[Excerpted records Boundary: Start]

-- ==== Sys2Proof/Machine/Core.lean ====
section
/-!
DEFINITION. The machine the host reads: the state, its stops, one step and the state after reset.
-/

/-- The MZ8. -/
def Sys2Proof.core : Host.Core :=
  { State := Sys2Proof.Machine.State, Fault := Sys2Proof.Machine.Fault, Refusal := Sys2Proof.Machine.Refusal,
    step := Sys2Proof.Machine.step, reset := Sys2Proof.Machine.State.reset }
end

[Excerpted records Boundary: End]

* Your goal:
Your answer must be the complete listing, repeated exactly.

* Response box:
-- ==== Sys2Proof/Machine/Core.lean ====
section
/-!
DEFINITION. The machine the host reads: the state, its stops, one step and the state after reset.
-/

/-- The MZ8. -/
def Sys2Proof.core : Host.Core :=
  { State := Sys2Proof.Machine.State, Fault := Sys2Proof.Machine.Fault, Refusal := Sys2Proof.Machine.Refusal,
    step := Sys2Proof.Machine.step, reset := Sys2Proof.Machine.State.reset }
end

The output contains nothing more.